Data-driven robust optimization booklet

Optimal power flow opf tools are routinely used to schedule and continuously dispatch controllable generators and loads to balance the system with minimal costs and losses. The conference booklet contains full details of the conference program as well as other useful information. Robust optimization with data driven asymmetric uncertainty set construction zukui li, said rahal department of chemical and materials engineering, university of alberta, edmonton, ab, canada t6g1h9 abstract in this paper, we introduced a novel method for asymmetric uncertainty set construction based on the distributional information of. When robust statistics meets with robust optimization. Then, we make distributionally robust decisions that hedge against the worstcase distributions within the ambiguity set.

Section 2 presents the model of datadriven distributionally robust polynomial optimization dro for short. Datadriven optimization for intelligent and efficient transport. Robustness of datadriven cvar optimization using smoothing technique by johnny chow aresearchpaper presented to the university of waterloo in partial ful. Datadriven robust optimzation an introduction to developing smart uncertainty sets mohammad namakshenas research fellow at choir march 18, 2019. Robust optimization problems where theuncertainty isaprobability. Datadriven distributionally robust polynomial optimization. The probability distribution of the random variable. First, adopting a worstcase approach regularizes the optimization problem and thereby mitigates the optimizer s curse characteristic for stochastic.

Robust optimization allows for the modeling of an uncertainty set and ensures that the chosen solution can handle any possible realization based on this uncertainty set. We introduce a new notion of datadriven distributional robustness. First, adopting a worstcase approach regularizes the optimization problem and thereby mitigates the optimizer. Datadriven robust optimization for crude oil blending. Leveraging big data for robust process operation under.

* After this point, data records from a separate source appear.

/-- Both lanes' maps are closed: CUT bits and breaches, witness grants, the sealed maps (R180, R236, R237). -/
def Dev.finishMaps (d : Dev) (p : Nat) (cut : List (Nat × Nat)) : Dev :=
  ((d.breach p cut).insertWitness p).modPort p fun q => { q with main := q.main.close, comp := q.comp.close }

/-- Lays grants back to back from word `cur` (R179). -/
def layBack (gen cur : Nat) : List Grant → List Grant
  | [] => []
  | g :: gs =>
    let s := cur + g.prof.hw gen
    { g with start := s } :: layBack gen (s + g.size + g.prof.gw gen) gs

/-- Sorted occupied word intervals do not intersect. -/
def disjointSpans : List (Int × Int) → Bool
  | a :: b :: l => decide (a.2 ≤ b.1) && disjointSpans (b :: l)
  | _ => true

/-- Gives each allocation's grants, in order of start, the words that R177 leaves it: every grant but an allocation's last takes its own
size of them, the last takes the rest (log entry 47); an allocation cut to zero receives no grant. -/
def sharePay (left : List (Nat × Nat)) : List Grant → List Grant
  | [] => []
  | g :: gs =>
    let a := ((left.find? fun e => e.1 == g.ri).map (·.2)).getD 0
    let s := if gs.any fun h => h.ri == g.ri then min g.size a else a
    let rest := sharePay (modWhere (fun e => e.1 == g.ri) (fun e => (e.1, e.2 - s)) left) gs
    if a = 0 then rest else { g with size := s } :: rest

/-- The carried grants laid anew under changed profile content (R177, R179), with the words cut. -/
def Port.relay (q : Port) (gen tail : Nat) (l : List Grant) : List Grant × List (Nat × Nat) :=
  let ovh (g : Grant) : Nat := g.prof.hw gen + g.prof.gw gen
  let dem := ((l.map (·.ri)).eraseDups).filterMap fun r =>
    (l.find? fun g => g.ri == r).map fun g =>
      (⟨r, q.wnd.fixedWords gen g.prof r, ((l.filter fun h => h.ri == r).map ovh).foldl (· + ·) 0⟩ : Demand)
  let cuts := precut q.wnd dem (wordsPerFrame gen)
  let left := dem.map fun e => (e.ri, ((cuts.find? fun c => c.1 == e.ri).map (·.2.2)).getD e.pay)
  (layBack gen tail (sharePay left (sortGrants l)), cuts.map fun c => (c.1, c.2.1))

/-- The fixed grants that a missed seal carries over on a lane, with the words it cuts, one entry for each record (R178, R179). Each keeps its
own profile, as R179 words it; PROFILE of Table 5-2 is not read (DESIGN CHOICE, log entry 47). A profile whose content has changed since
the grant was accepted, at this seal point or an earlier one, counts with its content in force (R104). -/
def Port.carried (q : Port) (l : Lane) : List Grant × List (Nat × Nat) :=
  let x := q.lane l
  let gen := x.gen
  let w := wordF gen
  let fits := x.prevFixed.filter fun g => q.wnd.rClass g.ri == 0 && laneOf (q.wnd.rLane g.ri) == l && q.grantFits g.ri g.profIx
  let changed := fits.any fun g => g.prof != q.prof g.profIx
  let cur := fits.map fun g => { g with prof := q.prof g.profIx }
  let tl := x.map.tail
  let spans := sortBy (fun a b => decide (a.1 < b.1)) (cur.map (·.span gen))
  let still := disjointSpans (if tl = 0 then spans else ((0 : Int), (tl * w : Int)) :: spans)
  let (laid, cut) := if !changed || still then (cur, []) else q.relay gen tl cur
  let inFrame := laid.filter fun g => decide (0 ≤ (g.span gen).1 ∧ (g.span gen).2 ≤ (frameF : Int))
  let hitTail (g : Grant) : Bool := decide (0 < tl) && meets (g.span gen) (0, (tl * w : Nat))
  (inFrame.filter fun g => !hitTail g, (inFrame.filter hitTail).foldl (fun m g => addMark m g.ri g.size) cut)

/-- One lane of a missed seal (R179): the run's grants go, carried grants and kept windows stay. -/
def Port.missLane (q : Port) (l : Lane) : Port × List (Nat × Nat) × Nat × Nat :=
  let x := q.lane l
  let gen := x.gen
  let (carry, cut) := if x.live then q.carried l else ([], [])
  let hit (w : Win) : Bool := carry.any fun g => meets (g.span gen) (w.span gen)
  let q1 := q.modLane l fun x => { x with map := { x.map with grants := carry, wins := x.map.wins.filter fun w => !hit w } }
  ((x.map.wins.filter hit).foldl (fun q w => q.returnReq w) q1, cut, carry.length, x.map.grants.length)

/-- A missed seal (R179), with its reason (Table 5-7). -/
def Dev.missedSeal (d : Dev) (p reason : Nat) : Dev :=
  let q := d.port p
  let (q1, cut1, n1, g1) := q.missLane .main
  let (q2, cut2, n2, g2) := q1.missLane .comp
  let q3 := { q2 with wnd := { q2.wnd with lastMissed := true, sealCyc := 0, marks := [] } }
  (((d.setPort p q3).countPort p 0x240).emitPort p 0x0301
    (le 2 reason ++ le 2 (n1 + n2) ++ le 2 (g1 + g2) ++ le 2 0 ++ sfc8 q.nextSfc)).finishMaps p (cut1 ++ cut2)

/-! ### The report queue (R170, R171) -/

/-- Entries that return to the head of the queue; a newer report for the same record replaces the value. -/
def mergeRpts (hd q : List Rpt) : List Rpt :=
  (hd.map fun h => (q.find? fun n => n.ri == h.ri).getD h) ++ q.filter fun n => !(hd.any fun h => h.ri == n.ri)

Research proposed a datadriven adaptive robust optimization method for operational optimization. The agents aim to cooperatively find, using their collected data, a solution with guaranteed outofsample performance. Research proposed a datadriven adaptive robust optimization method for operational optimization of an industrial steam system under. Datadriven optimization under distributional uncertainty. First, the blending effect model is used to extract uncertainties of oil components from production data. Introduction robust optimization is a popular approach to optimization. We propose piecewise linear kernelbased support vector clustering svc as a new approach tailored to data driven robust optimization. We consider robust shortest path problems, where the aim is to find a path that optimizes the worstcase performance over an uncertainty set containing all. Datadriven distributionally robust optimization using the wasserstein metric 2 distributionally robust optimization has the following striking bene ts. We study new datadriven distributionally robust optimization.

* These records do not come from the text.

/-- Containment of a fault whose scope is reset (R26, R32, R36): its trees move to the mate or are held dark, the scope is reset, and
the trees without a mate stay held dark until the host resets it and enables them. -/
def Dev.containScope (d : Dev) (ports : List Nat) (lvl : Nat) (reset : Dev → Dev) : Dev :=
  let mine := ports.filter d.variant.hasPort
  let d1 := mine.foldl (fun d p => d.containTree p lvl true) d
  mine.foldl (fun d p => d.modPort p fun q => { q with hold := (d1.port p).hold }) (reset d1)

/-- A fault in the logic or the SRAM of a tree port (Table 1-3). -/
def Dev.portFault (d : Dev) (p : Nat) : Dev := d.containScope [p] 1 fun d => d.resetPort p none false

/-- Retired winders and decoders stay so after a reset, and their cluster's spare takes their place (R25, R441, R442). -/
def Dev.retireWinder (d : Dev) (w : Nat) : Dev :=
  let sp := 5 * (w / 5) + 4
  let p := 4 * (w / 5) + w % 5
  let serves := (d.winder w).st == 1
  let d1 := d.setWinder w { d.winder w with st := 3, port := 0 }
  if serves && (d1.winder sp).st == 0 && decide (sp ≠ w) then
    (d1.setWinder sp { d1.winder sp with st := 1, port := p }).modPort p fun q => { q with wnd := { q.wnd with winder := sp } }
  else d1

def Dev.retireDec (d : Dev) (n : Nat) : Dev :=
  let sp := 5 * (n / 5) + 4
  let serves := (d.dec n).st == 1
  let d1 := d.modDec n fun x => { x with st := 3 }
  if serves && (d1.dec sp).st == 0 && decide (sp ≠ n) then d1.modDec sp fun x => { x with st := 1 } else d1

/-- The retirements of the ledger among the units that a reset has brought back. -/
def Dev.retireAgain (d : Dev) : Dev :=
  let d1 := (sortBy (fun a b => decide (b < a)) (d.ddr.nv.winders.filter fun w => (d.winder w).st != 3)).foldl (fun d w => d.retireWinder w) d
  (sortBy (fun a b => decide (b < a)) (d1.ddr.nv.decs.filter fun n => (d1.dec n).st != 3)).foldl (fun d n => d.retireDec n) d1

end Sys2Proof.Machine
end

This set is a ball around a density function estimated from data samples, i. Robustness of datadriven cvar optimization using smoothing. Datadriven decision making under uncertainty integrating. By solving a quadratic program, the distributional geometry.

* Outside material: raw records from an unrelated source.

-- ==== Sys2Proof/Certificates/Slice0/Obligations.lean ====
section
/-! DEFINITION. The statements of this model, one definition each. -/
open Sys2Proof Sys2Proof.Machine

/-! ### Oliol (chapters 06 and 07) -/

/-- R203: the Reg group. Each instruction of Table 6-7 issues when its registers are ready, at an issue cost of 1, and writes rd alone,
ready one cycle after issue; a write to g0 is discarded. MFS reads the special registers of Table 6-2 in its issue cycle. -/
def Obligations.RegGroupResults : Prop :=
  ∀ (s : State) (w : Fin 80) (rd rs rt : BitVec 5) (c : Nat), s.Settled →
    (s.dev.Issues w (kG rs ++ kG rt ++ kG rd) noWait c →
      ∀ e ∈ ([(.add, fun a b => a + b), (.sub, fun a b => a - b), (.andR, fun a b => a &&& b), (.orR, fun a b => a ||| b),
          (.xorR, fun a b => a ^^^ b), (.shl, fun a b => a <<< (b.toNat % 32)), (.shr, fun a b => a >>> (b.toNat % 32)),
          (.sar, fun a b => BitVec.ofInt 32 (a.toInt / 2 ^ (b.toNat % 32))), (.mul, fun a b => BitVec.ofNat 32 (a.toNat * b.toNat)),
          (.mulhu, fun a b => BitVec.ofNat 32 (a.toNat * b.toNat / 2 ^ 32)),
          (.minu, fun a b => BitVec.ofNat 32 (min a.toNat b.toNat)), (.maxu, fun a b => BitVec.ofNat 32 (max a.toNat b.toNat)),
          (.slt, fun a b => if a.toInt < b.toInt then 1 else 0), (.sltu, fun a b => if a.toNat < b.toNat then 1 else 0),
          (.subsat, fun a b => BitVec.ofNat 32 (a.toNat - b.toNat))] :
            List ((Fin 80 → BitVec 5 → BitVec 5 → BitVec 5 → Instr) × (Word → Word → Word))),
        s.dev.Spells w (e.1 w rd rs rt) → ∃ t, exec (e.1 w rd rs rt) s = .next t ∧
          s.OnlyG t w rd (e.2 ((s.dev.winder w).rg rs) ((s.dev.winder w).rg rt)) c 1 1) ∧
    (s.dev.Issues w (kG rd) noWait c →
      ∀ idx : BitVec 5, s.dev.Spells w (.mfs w rd idx) → ∃ t, exec (.mfs w rd idx) s = .next t ∧
        s.OnlyG t w rd
          (let x := s.dev.winder w
           if idx = 0 then x.frameNo
           else if idx = 1 then BitVec.ofNat 32 (x.cyc0 + c)
           else if idx = 2 then BitVec.ofNat 32 (x.rem0 - c)
           else if idx = 3 then BitVec.ofNat 32 x.sfc
           else if idx = 4 then BitVec.ofNat 32 (x.sfc / 2 ^ 32)
           else if idx = 5 then BitVec.ofNat 32 x.allocN
           else if idx = 6 then BitVec.ofNat 32 x.port
           else if idx = 7 then BitVec.ofNat 32 w.val
           else 0) c 1 1)

/-- R204: the Imm group, Table 6-8. -/
def Obligations.ImmGroupResults : Prop :=
  ∀ (s : State) (w : Fin 80) (rd rs : BitVec 5) (c : Nat), s.Settled →
    (s.dev.Issues w (kG rs ++ kG rd) noWait c →
      (∀ imm : Half, ∀ e ∈ ([(.addi, fun a => a + imm.signExtend 32), (.andi, fun a => a &&& imm.zeroExtend 32),
          (.ori, fun a => a ||| imm.zeroExtend 32), (.xori, fun a => a ^^^ imm.zeroExtend 32),
          (.slti, fun a => if a.toInt < imm.toInt then 1 else 0), (.sltiu, fun a => if a.toNat < imm.toNat then 1 else 0)] :
            List ((Fin 80 → BitVec 5 → BitVec 5 → Half → Instr) × (Word → Word))),
        s.dev.Spells w (e.1 w rd rs imm) → ∃ t, exec (e.1 w rd rs imm) s = .next t ∧ s.OnlyG t w rd (e.2 ((s.dev.winder w).rg rs)) c 1 1) ∧
      (∀ n : BitVec 5, ∀ e ∈ ([(.shli, fun a => a <<< n.toNat), (.shri, fun a => a >>> n.toNat),
          (.sari, fun a => BitVec.ofInt 32 (a.toInt / 2 ^ n.toNat)),
          (.rori, fun a => a >>> n.toNat ||| a <<< (32 - n.toNat))] :
            List ((Fin 80 → BitVec 5 → BitVec 5 → BitVec 5 → Instr) × (Word → Word))),
        s.dev.Spells w (e.1 w rd rs n) → ∃ t, exec (e.1 w rd rs n) s = .next t ∧ s.OnlyG t w rd (e.2 ((s.dev.winder w).rg rs)) c 1 1)) ∧
    (s.dev.Issues w (kG rd) noWait c →
      ∀ imm : Half, s.dev.Spells w (.lui w rd imm) → ∃ t, exec (.lui w rd imm) s = .next t ∧ s.OnlyG t w rd (imm.zeroExtend 32 <<< 16) c 1 1)

/-- R212 with R211: VALU, Table 6-11. Inactive lanes keep their value with Z = 0 and become zero with Z = 1. -/
def Obligations.ValuResults : Prop :=
  ∀ (s : State) (w : Fin 80) (vd vs : BitVec 4) (src : VecSrc) (pr : Pred) (c : Nat), s.Settled →
    s.dev.Issues w (kV vs ++ vecKeys src ++ predKeys pr ++ kV vd) noWait c →
    ∀ e ∈ ([(.vadd, fun a b => a + b), (.vsub, fun a b => a - b), (.vand, fun a b => a &&& b), (.vor, fun a b => a ||| b),
        (.vxor, fun a b => a ^^^ b), (.vshl, fun a b => a <<< (b.toNat % 32)), (.vshr, fun a b => a >>> (b.toNat % 32)),
        (.vsar, fun a b => BitVec.ofInt 32 (a.toInt / 2 ^ (b.toNat % 32))), (.vmul, fun a b => BitVec.ofNat 32 (a.toNat * b.toNat)),
        (.vmulhu, fun a b => BitVec.ofNat 32 (a.toNat * b.toNat / 2 ^ 32)),
        (.vminu, fun a b => BitVec.ofNat 32 (min a.toNat b.toNat)), (.vmaxu, fun a b => BitVec.ofNat 32 (max a.toNat b.toNat)),
        (.vsubsat, fun a b => BitVec.ofNat 32 (a.toNat - b.toNat))] :
          List ((Fin 80 → BitVec 4 → BitVec 4 → VecSrc → Pred → Instr) × (Word → Word → Word))),
      s.dev.Spells w (e.1 w vd vs src pr) → ∃ t, exec (e.1 w vd vs src pr) s = .next t ∧
        s.OnlyV t w vd (fun i =>
          let x := s.dev.winder w
          let sI := x.rv vs i
          let tI := match src with
            | .vec n => x.rv n i
            | .sca n => x.rg n
          match pr with
          | .all => e.2 sI tI
          | .merging n => if (x.rp n).getLsbD i then e.2 sI tI else x.rv vd i
          | .zeroing n => if (x.rp n).getLsbD i then e.2 sI tI else 0) c 2 1

/-- R213: VCMP, Table 6-12. Bit i of pd is 1 when lane i is active and the comparison holds, and 0 otherwise, whatever Z holds. -/
def Obligations.VcmpResults : Prop :=
  ∀ (s : State) (w : Fin 80) (pd : BitVec 2) (vs : BitVec 4) (src : VecSrc) (pr : Pred) (c : Nat), s.Settled →
    s.dev.Issues w (kV vs ++ vecKeys src ++ predKeys pr ++ kP pd) noWait c →
    ∀ e ∈ ([(.vceq, fun a b => decide (a = b)), (.vcne, fun a b => decide (a ≠ b)), (.vcltu, fun a b => decide (a.toNat < b.toNat)),
        (.vclt, fun a b => decide (a.toInt < b.toInt)), (.vcgeu, fun a b => decide (b.toNat ≤ a.toNat)),
        (.vcge, fun a b => decide (b.toInt ≤ a.toInt))] :
          List ((Fin 80 → BitVec 2 → BitVec 4 → VecSrc → Pred → Instr) × (Word → Word → Bool))),
      s.dev.Spells w (e.1 w pd vs src pr) → ∃ (t : State) (m : Byte), exec (e.1 w pd vs src pr) s = .next t ∧ s.OnlyP t w pd m c 2 1 ∧
        ∀ i, i < 8 → m.getLsbD i =
          (let x := s.dev.winder w
           (match pr with
            | .all => true
            | .merging n => (x.rp n).getLsbD i
            | .zeroing n => (x.rp n).getLsbD i) &&
           e.2 (x.rv vs i) (match src with
            | .vec n => x.rv n i
            | .sca n => x.rg n))

/-- R214: VSEL, VRED and VLANE, Table 6-13. For a reduction, whose Z is reserved, `act` are
the active lanes, lowest first. -/
def Obligations.VselVredVlaneResults : Prop :=
  ∀ (s : State) (w : Fin 80) (vd vs : BitVec 4) (gd gs : BitVec 5) (src : VecSrc) (pr : Pred) (pn : BitVec 2) (k : BitVec 3) (c : Nat),
    s.Settled →
    let x := s.dev.winder w
    let active (i : Nat) : Bool := match pr with
      | .all => true
      | .merging n => (x.rp n).getLsbD i
      | .zeroing n => (x.rp n).getLsbD i
    let act := (List.range 8).filter active
    let low : List Nat → Nat := fun l => (l.map fun i => (x.rv vs i).toNat).foldl min 0xFFFFFFFF
    let high : List Nat → Nat := fun l => (l.map fun i => (x.rv vs i).toNat).foldl max 0
    let first (v : Nat) : Nat := (act.find? fun i => (x.rv vs i).toNat == v).getD 8
    let lanes (f : Nat → Word) (i : Nat) : Word := match pr with
      | .zeroing _ => if active i then f i else 0
      | _ => if active i then f i else x.rv vd i
    (s.dev.Issues w (kV vs ++ vecKeys src ++ kP pn ++ kV vd) noWait c →
      s.dev.Spells w (.vsel w vd vs src pn) → ∃ t, exec (.vsel w vd vs src pn) s = .next t ∧
        s.OnlyV t w vd (fun i => if (x.rp pn).getLsbD i then x.rv vs i else
          match src with
          | .vec n => x.rv n i
          | .sca n => x.rg n) c 2 1) ∧
    (pr.noZero = true → s.dev.Issues w (kV vs ++ predKeys pr ++ kG gd) noWait c →
      ∀ e ∈ ([(.vrsum, ((act.map fun i => (x.rv vs i).toNat).foldl (fun m v => m + v) 0)), (.vrminu, low act), (.vrmaxu, high act),
          (.vrmini, first (low act)), (.vrmaxi, first (high act))] : List ((Fin 80 → BitVec 5 → BitVec 4 → Pred → Instr) × Nat)),
        s.dev.Spells w (e.1 w gd vs pr) → ∃ t, exec (e.1 w gd vs pr) s = .next t ∧ s.OnlyG t w gd (BitVec.ofNat 32 e.2) c 2 1) ∧
    (s.dev.Issues w (kG gs ++ predKeys pr ++ kV vd) noWait c →
      s.dev.Spells w (.vbc w vd gs pr) → ∃ t, exec (.vbc w vd gs pr) s = .next t ∧ s.OnlyV t w vd (lanes fun _ => x.rg gs) c 2 1) ∧
    (s.dev.Issues w (predKeys pr ++ kV vd) noWait c →
      s.dev.Spells w (.vidx w vd pr) → ∃ t, exec (.vidx w vd pr) s = .next t ∧ s.OnlyV t w vd (lanes fun i => BitVec.ofNat 32 i) c 2 1) ∧
    (s.dev.Issues w (kG gs ++ kV vd) noWait c →
      s.dev.Spells w (.vins w vd gs k) → ∃ t, exec (.vins w vd gs k) s = .next t ∧
        s.OnlyV t w vd (fun i => if i = k.toNat then x.rg gs else x.rv vd i) c 2 1) ∧
    (s.dev.Issues w (kV vs ++ kG gd) noWait c →
      s.dev.Spells w (.vext w gd vs k) → ∃ t, exec (.vext w gd vs k) s = .next t ∧ s.OnlyG t w gd (x.rv vs k.toNat) c 2 1)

We consider robust optimization for polynomial optimization problems where the uncertainty set is a set of candidate probability density functions. We investigate a datadriven approach to constructing uncertainty sets for robust optimization problems, where the uncertain problem parameters are modeled as random variables whose. Datadriven distributionally robust optimization using the. In this paper, we propose a new type of distributionally robust optimization model called the likelihood robust optimization lro model for this class of problems. By leveraging a dirichlet process mixture model, a datadriven uncertainty. As a result, it can utilize characteristic properties of systematically collected data to optimize certain features of any given system. Such methods include sample average approximation, estimatethenoptimize policies, datadriven robust optimization. Integration of data in optimization methods has made a leap forward in recent years. The purpose of this tutorial is to illustrate the capabilities of the robust and datadriven optimization. Pishvaee,data driven robust optimization, in robust and constrained optimization. Keywords robust optimization datadriven optimization chanceconstraints. We investigate a data driven approach to constructing uncertainty sets for robust optimization problems, where the uncertain problem parameters are modeled as random variables whose joint. Introduction robust optimization is a popular approach to optimization under uncertainty. The approach is flexible and widely applicable, and robust optimization.

When machine learning meets robust optimization ufrgs. In this paper, we combine the polynomial and uncertain features and consider polynomial robust optimization. Distributionally robust optimization under moment uncertainty. Robust optimization problems where the uncertainty is a probability. Jun 05, 2017 and discrete optimization, data science and application, algorithm design and analysis, computational gamemarket equilibrium, metric distance geometry, dynamic resource allocation, and stochastic and robust decision making, etc.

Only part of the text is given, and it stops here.